Provided data Start Marker

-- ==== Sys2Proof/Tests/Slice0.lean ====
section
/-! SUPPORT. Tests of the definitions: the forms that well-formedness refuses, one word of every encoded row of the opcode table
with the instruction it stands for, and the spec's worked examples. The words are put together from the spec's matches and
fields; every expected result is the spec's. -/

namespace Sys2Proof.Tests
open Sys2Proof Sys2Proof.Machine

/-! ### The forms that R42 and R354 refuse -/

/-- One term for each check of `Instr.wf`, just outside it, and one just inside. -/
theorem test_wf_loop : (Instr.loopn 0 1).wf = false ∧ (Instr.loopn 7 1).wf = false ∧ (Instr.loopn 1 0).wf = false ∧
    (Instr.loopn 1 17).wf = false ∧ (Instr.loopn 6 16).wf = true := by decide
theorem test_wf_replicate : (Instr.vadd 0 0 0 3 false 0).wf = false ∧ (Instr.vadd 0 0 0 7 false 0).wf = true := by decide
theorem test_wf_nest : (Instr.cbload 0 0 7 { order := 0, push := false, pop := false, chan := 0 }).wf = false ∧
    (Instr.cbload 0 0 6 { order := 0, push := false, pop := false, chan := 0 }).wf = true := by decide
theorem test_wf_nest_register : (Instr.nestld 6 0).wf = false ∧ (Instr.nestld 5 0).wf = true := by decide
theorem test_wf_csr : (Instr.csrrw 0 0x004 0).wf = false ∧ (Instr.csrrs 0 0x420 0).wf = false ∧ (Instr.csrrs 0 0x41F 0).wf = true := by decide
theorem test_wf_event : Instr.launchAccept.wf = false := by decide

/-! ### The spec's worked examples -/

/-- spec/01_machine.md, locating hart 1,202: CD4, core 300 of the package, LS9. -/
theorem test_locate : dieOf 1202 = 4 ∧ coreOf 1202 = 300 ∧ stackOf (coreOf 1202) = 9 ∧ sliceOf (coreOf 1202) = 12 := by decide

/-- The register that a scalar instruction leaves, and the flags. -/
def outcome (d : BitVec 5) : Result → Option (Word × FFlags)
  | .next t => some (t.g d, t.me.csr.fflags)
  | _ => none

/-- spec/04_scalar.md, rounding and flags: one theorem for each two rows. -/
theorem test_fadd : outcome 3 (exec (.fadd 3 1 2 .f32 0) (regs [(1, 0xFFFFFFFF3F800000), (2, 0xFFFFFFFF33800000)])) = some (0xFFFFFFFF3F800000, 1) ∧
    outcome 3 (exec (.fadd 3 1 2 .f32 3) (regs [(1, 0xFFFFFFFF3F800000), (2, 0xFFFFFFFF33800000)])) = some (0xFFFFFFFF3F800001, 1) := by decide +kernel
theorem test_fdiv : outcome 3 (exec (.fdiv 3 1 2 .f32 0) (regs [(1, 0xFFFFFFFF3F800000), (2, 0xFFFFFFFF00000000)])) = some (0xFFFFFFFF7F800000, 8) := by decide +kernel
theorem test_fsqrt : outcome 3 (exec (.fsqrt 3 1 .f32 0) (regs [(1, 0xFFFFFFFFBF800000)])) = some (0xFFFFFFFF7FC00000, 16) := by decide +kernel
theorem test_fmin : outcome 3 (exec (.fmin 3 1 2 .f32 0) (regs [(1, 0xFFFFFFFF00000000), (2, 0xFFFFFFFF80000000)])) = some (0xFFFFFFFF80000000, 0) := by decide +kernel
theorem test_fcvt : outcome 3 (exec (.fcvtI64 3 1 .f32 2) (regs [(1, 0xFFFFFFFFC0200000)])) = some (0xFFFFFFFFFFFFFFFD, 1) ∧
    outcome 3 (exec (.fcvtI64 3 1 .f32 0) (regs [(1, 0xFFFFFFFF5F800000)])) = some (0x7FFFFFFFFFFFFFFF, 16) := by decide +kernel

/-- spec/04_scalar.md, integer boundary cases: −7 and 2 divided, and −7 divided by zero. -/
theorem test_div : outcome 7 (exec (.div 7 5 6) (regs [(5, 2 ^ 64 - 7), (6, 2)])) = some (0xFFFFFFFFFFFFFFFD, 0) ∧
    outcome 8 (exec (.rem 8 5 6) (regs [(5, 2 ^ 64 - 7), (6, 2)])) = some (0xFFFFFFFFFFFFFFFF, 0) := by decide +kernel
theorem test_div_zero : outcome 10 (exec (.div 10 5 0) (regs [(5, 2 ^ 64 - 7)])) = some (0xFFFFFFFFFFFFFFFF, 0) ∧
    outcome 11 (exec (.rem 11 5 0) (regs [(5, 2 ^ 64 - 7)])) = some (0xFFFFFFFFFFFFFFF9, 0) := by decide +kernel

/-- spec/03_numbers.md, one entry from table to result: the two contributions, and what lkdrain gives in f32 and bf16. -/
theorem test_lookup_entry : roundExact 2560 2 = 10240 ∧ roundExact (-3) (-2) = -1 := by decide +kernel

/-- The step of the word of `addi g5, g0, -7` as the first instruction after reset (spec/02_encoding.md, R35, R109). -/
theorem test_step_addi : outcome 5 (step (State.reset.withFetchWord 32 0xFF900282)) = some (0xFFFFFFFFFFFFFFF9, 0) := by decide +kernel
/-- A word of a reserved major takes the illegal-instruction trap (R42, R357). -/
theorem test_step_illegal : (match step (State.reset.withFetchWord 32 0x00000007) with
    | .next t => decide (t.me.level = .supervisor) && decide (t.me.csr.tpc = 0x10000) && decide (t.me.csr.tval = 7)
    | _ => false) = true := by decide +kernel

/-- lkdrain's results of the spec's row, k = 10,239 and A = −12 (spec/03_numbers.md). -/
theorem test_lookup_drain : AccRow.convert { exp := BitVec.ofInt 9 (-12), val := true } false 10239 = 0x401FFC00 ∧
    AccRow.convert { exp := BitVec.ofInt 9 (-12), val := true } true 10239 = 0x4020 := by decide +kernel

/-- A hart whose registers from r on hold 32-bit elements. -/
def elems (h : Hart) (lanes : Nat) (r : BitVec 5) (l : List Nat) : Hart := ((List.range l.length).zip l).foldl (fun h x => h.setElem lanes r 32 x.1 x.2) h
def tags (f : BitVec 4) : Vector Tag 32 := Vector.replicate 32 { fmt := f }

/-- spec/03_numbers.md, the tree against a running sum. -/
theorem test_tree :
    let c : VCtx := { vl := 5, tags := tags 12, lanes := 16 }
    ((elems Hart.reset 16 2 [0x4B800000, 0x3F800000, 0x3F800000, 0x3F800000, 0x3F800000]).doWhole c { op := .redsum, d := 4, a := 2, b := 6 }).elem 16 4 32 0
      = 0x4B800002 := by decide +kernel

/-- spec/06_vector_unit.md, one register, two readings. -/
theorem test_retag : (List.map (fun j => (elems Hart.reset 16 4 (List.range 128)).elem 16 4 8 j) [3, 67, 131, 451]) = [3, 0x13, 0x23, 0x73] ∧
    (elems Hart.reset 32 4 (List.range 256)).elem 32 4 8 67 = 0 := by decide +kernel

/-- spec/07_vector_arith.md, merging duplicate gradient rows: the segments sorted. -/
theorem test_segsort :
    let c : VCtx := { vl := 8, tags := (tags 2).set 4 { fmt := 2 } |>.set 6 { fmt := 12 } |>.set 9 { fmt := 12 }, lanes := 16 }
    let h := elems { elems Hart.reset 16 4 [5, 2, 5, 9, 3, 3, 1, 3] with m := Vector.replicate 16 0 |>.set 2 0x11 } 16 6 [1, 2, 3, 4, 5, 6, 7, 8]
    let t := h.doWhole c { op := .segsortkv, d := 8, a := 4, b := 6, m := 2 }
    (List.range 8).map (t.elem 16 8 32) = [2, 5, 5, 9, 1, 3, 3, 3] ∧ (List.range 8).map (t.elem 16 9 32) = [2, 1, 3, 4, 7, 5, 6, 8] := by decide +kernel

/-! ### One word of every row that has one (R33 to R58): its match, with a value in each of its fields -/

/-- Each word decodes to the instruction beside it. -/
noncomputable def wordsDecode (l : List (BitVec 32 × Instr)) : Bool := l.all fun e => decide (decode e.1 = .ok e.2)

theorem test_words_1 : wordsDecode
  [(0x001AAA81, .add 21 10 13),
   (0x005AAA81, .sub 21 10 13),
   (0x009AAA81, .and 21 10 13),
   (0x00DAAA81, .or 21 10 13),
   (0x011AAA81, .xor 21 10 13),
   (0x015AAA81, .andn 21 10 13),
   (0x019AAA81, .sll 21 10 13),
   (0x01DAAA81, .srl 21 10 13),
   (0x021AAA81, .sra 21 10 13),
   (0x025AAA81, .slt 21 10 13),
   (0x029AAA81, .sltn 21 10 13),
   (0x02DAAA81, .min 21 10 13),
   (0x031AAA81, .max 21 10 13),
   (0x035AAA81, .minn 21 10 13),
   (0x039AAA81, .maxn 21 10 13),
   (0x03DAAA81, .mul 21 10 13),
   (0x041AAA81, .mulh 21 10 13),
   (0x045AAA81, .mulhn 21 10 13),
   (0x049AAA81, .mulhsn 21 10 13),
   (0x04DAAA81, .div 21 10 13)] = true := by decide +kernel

Provided data End Marker

The task: Please copy exactly the lines from the one that contains "(0x011AAA81, .xor 21" up to and including the final line of the listing above.

Exercise response:
   (0x011AAA81, .xor 21 10 13),
   (0x015AAA81, .andn 21 10 13),
   (0x019AAA81, .sll 21 10 13),
   (0x01DAAA81, .srl 21 10 13),
   (0x021AAA81, .sra 21 10 13),
   (0x025AAA81, .slt 21 10 13),
   (0x029AAA81, .sltn 21 10 13),
   (0x02DAAA81, .min 21 10 13),
   (0x031AAA81, .max 21 10 13),
   (0x035AAA81, .minn 21 10 13),
   (0x039AAA81, .maxn 21 10 13),
   (0x03DAAA81, .mul 21 10 13),
   (0x041AAA81, .mulh 21 10 13),
   (0x045AAA81, .mulhn 21 10 13),
   (0x049AAA81, .mulhsn 21 10 13),
   (0x04DAAA81, .div 21 10 13)] = true := by decide +kernel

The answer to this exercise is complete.